7. Have ready 4 warmed plates and put a slice of lemon in the centre of each.
8. Place each fillet on a slice of lemon and fill the centre (the space left by removing the potato stick) with hollandise sauce. Spoon a little extra around the fish.
8. Garnish with deep fried curly leaf parsley and serve.

To make deep fried parsley, the parsley must be washed and dried very thoroughly. Place in the deep fat fryer and remove when it comes to the top of the oil. Drain on kitchen paper. 

Regards.
Archiduc


----------



## Constance (Feb 29, 2008)

That sounds awesome, Archiduc!


----------



## AllenOK (Mar 3, 2008)

Last year, at the club I work at, we tried a stuffed tilapia recipe.  I was originally planning on doing something similar to what you had done, but the Chef wanted us to use a shrimp mousse for the stuffing, and he wanted to make the single fish fillet into a "cone" shape.  He told us that he used to do it years ago, by making a mold out of foil, wrapping the fish fillet into a cone shape, and inserting it into the mold (the foil held the fish in place), then poaching the fish so it would hold it's shape.  Once the fish cooked, take it out, stuff it, and hold it cold until we got an order in, then bake it for a bit to heat it up, and finish in the salamander (kitchen term for a broiler) to brown the top.  We sauced it with a shrimp/shallot/cream sauce.

Now I'm getting ideas.  My other half bought some tilapia fillet, and they're in the freezer, just starting to call my name.


----------



## LadyCook61 (Mar 5, 2008)

archiduc, that sound so good, thanks for sharing.


----------



## BrazenAmateur (Mar 13, 2008)

I would have likely just done a meuniere or some approximation thereof.  I do it all the time with frozen tilapia and it tastes about ten times more expensive than it is to make.

Of course, it also has outrageous quantities of butter in it, so I should probably prepare and eat it less often, lol.


----------



## Constance (Mar 13, 2008)

You you mind sharing your recipe for fish meuniere?
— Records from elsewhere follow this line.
-- ==== Sys2Proof/Proofs/Scope.lean ====
section
/-! PROOFS. The statements of 00_scope.md: what a step does with a command word, and what a host read gives. Before each
stand the rules it rests on: the decoder at a table's word, and one equation per read port. -/

namespace Sys2Proof

/-- A word of the table reads as an instruction where it fits and the decoder accepts it. -/
theorem decodeTableWord_eq_some {nbits w : Nat} {i : Instr} :
    decodeTableWord nbits w = some i ↔
      (w < 2 ^ nbits ∧ w < 2 ^ 32) ∧ decodeCmd (BitVec.ofNat 32 w) = .ok i := by
  unfold decodeTableWord
  cases decodeCmd (BitVec.ofNat 32 w) <;> simp

end Sys2Proof

namespace Sys2Proof.Machine

/-! ### A step on a command word -/

@[simp] theorem performInput_command (w : Word) (s : State) : performInput (.command w) s = performWord w s := rfl

theorem step_of_command {s : State} {w : Word} {rest : List HostInput} (h : s.host = .command w :: rest) :
    step s = performWord w { s with host := rest } := by
  rw [step_of_cons h, performInput_command]

/-- The presented word is taken off the script again, so the state it runs at is the one before the presentation. -/
theorem step_withFetchWord (s : State) (nbits w : Nat) :
    step (s.withFetchWord nbits w) = performWord (BitVec.ofNat 32 w) s :=
  step_of_command rfl

/-- Settles O10: R76's decoder picks the instruction, and the step runs it (R11, R34). -/
theorem stepRunsDecodedCommand : Obligations.StepRunsDecodedCommand := by
  refine ⟨fun s w rest i hhost hdec => ?_, fun s nbits w i htab => ?_⟩
  · rw [step_of_command hhost, performWord_of_ok hdec]
  · obtain ⟨-, hdec⟩ := decodeTableWord_eq_some.mp htab
    rw [step_withFetchWord, performWord_of_ok hdec]

/-! ### Output registers and the record's bytes -/

@[simp] theorem OutReg.valid_holds {α : Type} (v : α) : (OutReg.holds v).valid = true := rfl

@[simp] theorem OutReg.valid_eq_false {α : Type} {r : OutReg α} : r.valid = false ↔ r = .noValue := by
  cases r <;> simp [OutReg.valid]

@[simp] theorem OutReg.observe_noValue {α : Type} (f : α → Observation) : OutReg.noValue.observe f = none := rfl

@[simp] theorem OutReg.observe_holds {α : Type} (v : α) (f : α → Observation) :
    (OutReg.holds v).observe f = some (f v) := rfl

theorem OutReg.observe_of_not_valid {α : Type} {r : OutReg α} (h : r.valid = false) (f : α → Observation) :
    r.observe f = none := by
  rw [OutReg.valid_eq_false.mp h, OutReg.observe_noValue]

@[simp] theorem recordBytes_length (r : Record) : (recordBytes r).length = 7 := rfl

/-- Byte i in wire order is the record's slice 55-8i:48-8i (R23, R27). -/
theorem recordBytes_getD (r : Record) {i : Nat} (hi : i < 7) (d : Byte) : (recordBytes r).getD i d = recordByte r i := by
  simp [recordBytes, hi]

/-! ### What each read port gives -/

@[simp] theorem observe_recOut (s : State) : observe (.value .recOut) s = s.recOut.observe .record := rfl
@[simp] theorem observe_result (s : State) : observe (.value .result) s = s.result.observe .value := rfl
@[simp] theorem observe_nitsOut (s : State) : observe (.value .nitsOut) s = s.nitsOut.observe .nits := rfl
@[simp] theorem observe_labelOut (s : State) : observe (.value .labelOut) s = s.labelOut.observe .label := rfl
@[simp] theorem observe_recBytes (s : State) :
    observe .recBytes s = s.recOut.observe fun r => .bytes (recordBytes r) := rfl

/-- The record register's two views, as a value and as the 7 bytes. -/
theorem observe_recOut_of_holds {s : State} {r : Record} (h : s.recOut = .holds r) :
    observe (.value .recOut) s = some (.record r) ∧
      ∃ bs, observe .recBytes s = some (.bytes bs) ∧ bs.length = 7 ∧
        ∀ i < 7, bs.getD i 0 = r.extractLsb' (48 - 8 * i) 8 := by
  refine ⟨by simp [h], recordBytes r, by simp [h], recordBytes_length r, fun i hi => ?_⟩
  rw [recordBytes_getD r hi, recordByte]

/-- Settles O15: a read of an output register follows its valid bit (R31); the other reads give what the state holds. -/
theorem hostReadsGiveTheRegisters : Obligations.HostReadsGiveTheRegisters := by
  intro s
  refine ⟨fun r h => observe_recOut_of_holds h, fun v h => ?_, fun x h => ?_, fun l h => ?_,
    fun h => ⟨?_, ?_⟩, fun h => ?_, fun h => ?_, fun h => ?_, rfl, rfl, rfl, rfl, rfl⟩
  · rw [observe_result, h, OutReg.observe_holds]
  · rw [observe_nitsOut, h, OutReg.observe_holds]
  · rw [observe_labelOut, h, OutReg.observe_holds]
  · exact OutReg.observe_of_not_valid h _
  · exact OutReg.observe_of_not_valid h _
  · exact OutReg.observe_of_not_valid h _
  · exact OutReg.observe_of_not_valid h _
  · exact OutReg.observe_of_not_valid h _

end Sys2Proof.Machine
end

section
/-! PROOFS. The statements of 10_state.md. First what each command does, as a relation that says exactly what `exec`
answers: the errors it raises with their details, and the effect that completes it. Then, each from that relation,
what a command leaves in the field registers, STATUS and the output registers, what a step does to them, and what a
command does not read. -/

namespace Sys2Proof.Machine

/-! ### Classes, tables and widths -/

/-- LUMSET and LUMGET take the fields that have a luminance table (R73, R140). -/
@[simp] theorem wf_lumset (f : Field) : (Instr.lumset f).wf = (lumTable f).isSome := by cases f <;> rfl
@[simp] theorem wf_lumget (f : Field) : (Instr.lumget f).wf = (lumTable f).isSome := wf_lumset f

/-- SETL, GETL and ENUML take the fields that have a label table (R73, R161). -/
@[simp] theorem wf_setl (f : Field) : (Instr.setl f).wf = (labelTable f).isSome := by cases f <;> rfl
@[simp] theorem wf_getl (f : Field) : (Instr.getl f).wf = (labelTable f).isSome := wf_setl f
@[simp] theorem wf_enuml (f : Field) (k : RegVal) : (Instr.enuml f k).wf = (labelTable f).isSome := wf_setl f

/-- SETB and GETB take the boolean-like fields (R73). -/
@[simp] theorem wf_setb (f : Field) (b : Bool) : (Instr.setb f b).wf = decide (f.cls = .bool) := by cases f <;> rfl
@[simp] theorem wf_getb (f : Field) : (Instr.getb f).wf = decide (f.cls = .bool) := wf_setb f false

/-- LDF, SETF and RDF take every class (R73). -/
theorem any_contains_cls (f : Field) : FieldClass.any.contains f.cls = true := by cases f <;> rfl

theorem cls_of_lumTable {f : Field} {T : LumTable} (h : lumTable f = some T) : f.cls = .lum := by
  revert h
  cases f <;> simp [lumTable, Field.cls]

theorem cls_of_labelTable {f : Field} {lt : LabelTable} (h : labelTable f = some lt) :
    f.cls = .enum ∨ f.cls = .bool := by
  revert h
  cases f <;> simp [labelTable, Field.cls]

theorem width_of_lum {f : Field} (h : f.cls = .lum) : f.width = 5 := by
  revert h
  cases f <;> decide

theorem width_of_bool {f : Field} (h : f.cls = .bool) : f.width = 1 := by
  revert h
  cases f <;> decide

/-! ### The two ways a command ends (R33) -/

/-- Command i, issued in state s, raises the error e with this detail (60_exceptions.md R200 to R202, R205). -/
inductive Raises (s : State) : Instr → ErrorKind → BitVec 5 → Prop
  | illFormed {i : Instr} (hwf : i.wf = false) : Raises s i .illegalCommand 0
  | decodeLength (hlen : s.din.length ≠ 7) : Raises s .decode .invalidLength 0
  | hexdecLength (hlen : s.din.length ≠ 14) : Raises s .hexdec .invalidLength 0
  | hexdecCharacter {n : Nat} (hlen : s.din.length = 14) (hbad : firstNonHex s.din = some n) :
      Raises s .hexdec .invalidHexCharacter (BitVec.ofNat 5 n)
  | encodeOverflow {f : Field} (hover : firstOverflow s.fs = some f) : Raises s .encode .fieldOverflow (fieldDetail f)
  | setfOverflow {f : Field} {v : RegVal} (hover : ¬ Fits f v) : Raises s (.setf f v) .fieldOverflow (fieldDetail f)
  | readOverflow {i : Instr} {f : Field} (hi : i ∈ [Instr.lumget f, .getl f, .getb f]) (hwf : i.wf = true)
      (hover : ¬ Fits f (s.field f)) : Raises s i .fieldOverflow (fieldDetail f)
  | unknownLabel {f : Field} {lt : LabelTable} (hlt : labelTable f = some lt) (hno : labelToCode lt s.lblIn = none) :
      Raises s (.setl f) .unknownLabel 0
  | unknownPreset (hno : presetNamed s.pnameIn = none) : Raises s .setp .unknownPreset 0

/-- The state with the six fragments of a preset written, in SETP's order (R174). -/
def State.applyPreset (s : State) (p : Preset) : State :=
  (((((s.setField .GXH p.GXH).setField .GY p.GY).setField .RX p.RX).setField .BX p.BX).setField .RY p.RY).setField
    .BY p.BY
I'm trying to watch my weight, but I allow myself an occasional splurge.


----------



## BrazenAmateur (Mar 14, 2008)

I probably oversimplify it, but it's a really easy recipe.

First, I like to have clarified butter on hand at all times, so go ahead and clarify some if you don't already have it.  It's got a higher smoke point and I use it for a lot of my sauteeing.

(I'm going to leave measuring out entirely, just use what you need, I don't know how much you're making).

Prep:

Make sure fillets are absolutely dry and then season with s&p, then dredge in flour lightly.

Get some capers and rinse/drain them.  Use as many as you want to eat.  I love capers so I use a ton of them.

Add butter to pan and melt over low heat.  Raise the flame a little and heat until butter becomes light brown, swirling occasionally.  Be careful not to pass the smoke point.  When the butter stops foaming, add your fish.  Cook briefly on each side until golden.

At this point, I like to tilt the pan and *rapidly* spoon melted butter over the fish, further coloring it and making it even more deliciously unhealthy.  I learned this from an instructional video with Barton Seaver cooking rockfish.

I will now squirt in a fair quantity of fresh lemon juice as well as add my capers.  You really don't want to cook the capers for a long time, a minute or so in the pan is more than enough.

In the timing of all this, it's important that you don't overcook your fish.

Remove fish and allow to drain.  I like to remove the capers seperately, then whisk the butter around a little bit and pour some on top of each piece of fish, then topping with capers.  Throw on some chiffonaded parsely if you've got any.

If you want an additional neato garnish, you can add thin lemon slices to the pan just before adding the fish.  Let them caramelize a little bit in the butter and then move them aside, still in the pan, to cook the fillets.  This may still require an additional infusion of lemon juice, but do it to taste.


----------